### Dataset entries
/-- Words written out from the fields of R81 and R82 decode to the commands they stand for (test vectors G12, B11,
B12, M6, K4, K10 and K13 among them). -/
def Obligations.DecodeWords : Prop :=
  decode ⟨0b000_000_00_0000000000000000#24, 0#64⟩ = .ok .nop
    ∧ decode ⟨0b001_000_01_0000000000010000#24, 0#64⟩ = .ok (.readSegR .h)
    ∧ decode ⟨0b001_000_10_0000000000010001#24, 0#64⟩ = .ok (.readSegL .w)
    ∧ decode ⟨0b001_000_11_0100111111111101#24, 0#64⟩ = .ok (.readRgb .d 0xFFD#12)
    ∧ decode ⟨0b001_000_00_1000000001111111#24, 0#64⟩ = .ok (.readMono .b 0x7F#7)
    ∧ decode ⟨0b001_000_11_1111111111111111#24, 0#64⟩ = .ok (.readUnmapped .d 0xFFFF#16)
    ∧ decode ⟨0b010_000_11_0000000000010000#24, 0x1122334455667788#64⟩
        = .ok (.writeSegR .d 0x1122334455667788#64)
    ∧ decode ⟨0b010_000_11_0100111111111101#24, 0x0807060504030201#64⟩
        = .ok (.writeRgb .d 0xFFD#12 0x0807060504030201#64)
    ∧ decode ⟨0b010_000_01_1000000001111111#24, 0xBEEF#64⟩ = .ok (.writeMono .h 0x7F#7 0xBEEF#64)
    ∧ decode ⟨0b101_000_00_0000000000000000#24, 0#64⟩ = .ok .frameDone
    ∧ decode ⟨0b110_000_00_0000000000000000#24, 0#64⟩ = .ok .save
    ∧ decode ⟨0b111_000_00_0000000000000000#24, 0xCD00AB#64⟩ = .ok (.restore 0xCD00AB#64)

/-- R85: a command whose reserved field is not 000 is refused with reason `reserved` and changes no state. Before the
first RESET, where R34 refuses every command but RESET with reason `uninitialised`, either reason is left open here. -/
def Obligations.ReservedFieldRefused : Prop :=
  ∀ (s : State) (c : Command) (rest : List PortEvent), s.refusedMark = none →
    s.pending = .command c :: rest → rsvField c.cmd ≠ 0#3 →
      ∃ r, step s = .refused r
        ∧ (r = .reserved ∨ (s.initialised = false ∧ opField c.cmd ≠ 0b011#3 ∧ r = .uninitialised))
        ∧ { s.settle (step s) with pending := s.pending } = { s with rdata := 0#64, refusedMark := some r }

/-- R86: each command that takes no SIZE and no ADDR has exactly one word; a word with its OP and another SIZE or ADDR
is refused with reason `reserved` and changes no state. Before the first RESET, where R34 refuses every command but
RESET with reason `uninitialised`, either reason is left open here. -/
def Obligations.NonCanonicalWordRefused : Prop :=
  (∀ (c : Command) (i : Instr), decode c = .ok i → opField c.cmd ≠ 0b001#3 → opField c.cmd ≠ 0b010#3 →
      c.cmd = pack (opField c.cmd) 0#3 0#2 0#16)
    ∧ ∀ (s : State) (c : Command) (rest : List PortEvent), s.refusedMark = none →
        s.pending = .command c :: rest → rsvField c.cmd = 0#3 →
        opField c.cmd ≠ 0b001#3 → opField c.cmd ≠ 0b010#3 →
        (sizeField c.cmd ≠ 0#2 ∨ addrField c.cmd ≠ 0#16) →
          ∃ r, step s = .refused r
            ∧ (r = .reserved ∨ (s.initialised = false ∧ opField c.cmd ≠ 0b011#3 ∧ r = .uninitialised))
            ∧ { s.settle (step s) with pending := s.pending } = { s with rdata := 0#64, refusedMark := some r }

### Exercise
The data is to be given again in full, with every line exact.

### Exercise answer
/-- Words written out from the fields of R81 and R82 decode to the commands they stand for (test vectors G12, B11,
B12, M6, K4, K10 and K13 among them). -/
def Obligations.DecodeWords : Prop :=
  decode ⟨0b000_000_00_0000000000000000#24, 0#64⟩ = .ok .nop
    ∧ decode ⟨0b001_000_01_0000000000010000#24, 0#64⟩ = .ok (.readSegR .h)
    ∧ decode ⟨0b001_000_10_0000000000010001#24, 0#64⟩ = .ok (.readSegL .w)
    ∧ decode ⟨0b001_000_11_0100111111111101#24, 0#64⟩ = .ok (.readRgb .d 0xFFD#12)
    ∧ decode ⟨0b001_000_00_1000000001111111#24, 0#64⟩ = .ok (.readMono .b 0x7F#7)
    ∧ decode ⟨0b001_000_11_1111111111111111#24, 0#64⟩ = .ok (.readUnmapped .d 0xFFFF#16)
    ∧ decode ⟨0b010_000_11_0000000000010000#24, 0x1122334455667788#64⟩
        = .ok (.writeSegR .d 0x1122334455667788#64)
    ∧ decode ⟨0b010_000_11_0100111111111101#24, 0x0807060504030201#64⟩
        = .ok (.writeRgb .d 0xFFD#12 0x0807060504030201#64)
    ∧ decode ⟨0b010_000_01_1000000001111111#24, 0xBEEF#64⟩ = .ok (.writeMono .h 0x7F#7 0xBEEF#64)
    ∧ decode ⟨0b101_000_00_0000000000000000#24, 0#64⟩ = .ok .frameDone
    ∧ decode ⟨0b110_000_00_0000000000000000#24, 0#64⟩ = .ok .save
    ∧ decode ⟨0b111_000_00_0000000000000000#24, 0xCD00AB#64⟩ = .ok (.restore 0xCD00AB#64)

/-- R85: a command whose reserved field is not 000 is refused with reason `reserved` and changes no state. Before the
first RESET, where R34 refuses every command but RESET with reason `uninitialised`, either reason is left open here. -/
def Obligations.ReservedFieldRefused : Prop :=
  ∀ (s : State) (c : Command) (rest : List PortEvent), s.refusedMark = none →
    s.pending = .command c :: rest → rsvField c.cmd ≠ 0#3 →
      ∃ r, step s = .refused r
        ∧ (r = .reserved ∨ (s.initialised = false ∧ opField c.cmd ≠ 0b011#3 ∧ r = .uninitialised))
        ∧ { s.settle (step s) with pending := s.pending } = { s with rdata := 0#64, refusedMark := some r }

/-- R86: each command that takes no SIZE and no ADDR has exactly one word; a word with its OP and another SIZE or ADDR
is refused with reason `reserved` and changes no state. Before the first RESET, where R34 refuses every command but
RESET with reason `uninitialised`, either reason is left open here. -/
def Obligations.NonCanonicalWordRefused : Prop :=
  (∀ (c : Command) (i : Instr), decode c = .ok i → opField c.cmd ≠ 0b001#3 → opField c.cmd ≠ 0b010#3 →
      c.cmd = pack (opField c.cmd) 0#3 0#2 0#16)
    ∧ ∀ (s : State) (c : Command) (rest : List PortEvent), s.refusedMark = none →
        s.pending = .command c :: rest → rsvField c.cmd = 0#3 →
        opField c.cmd ≠ 0b001#3 → opField c.cmd ≠ 0b010#3 →
        (sizeField c.cmd ≠ 0#2 ∨ addrField c.cmd ≠ 0#16) →
          ∃ r, step s = .refused r
            ∧ (r = .reserved ∨ (s.initialised = false ∧ opField c.cmd ≠ 0b011#3 ∧ r = .uninitialised))
            ∧ { s.settle (step s) with pending := s.pending } = { s with rdata := 0#64, refusedMark := some r }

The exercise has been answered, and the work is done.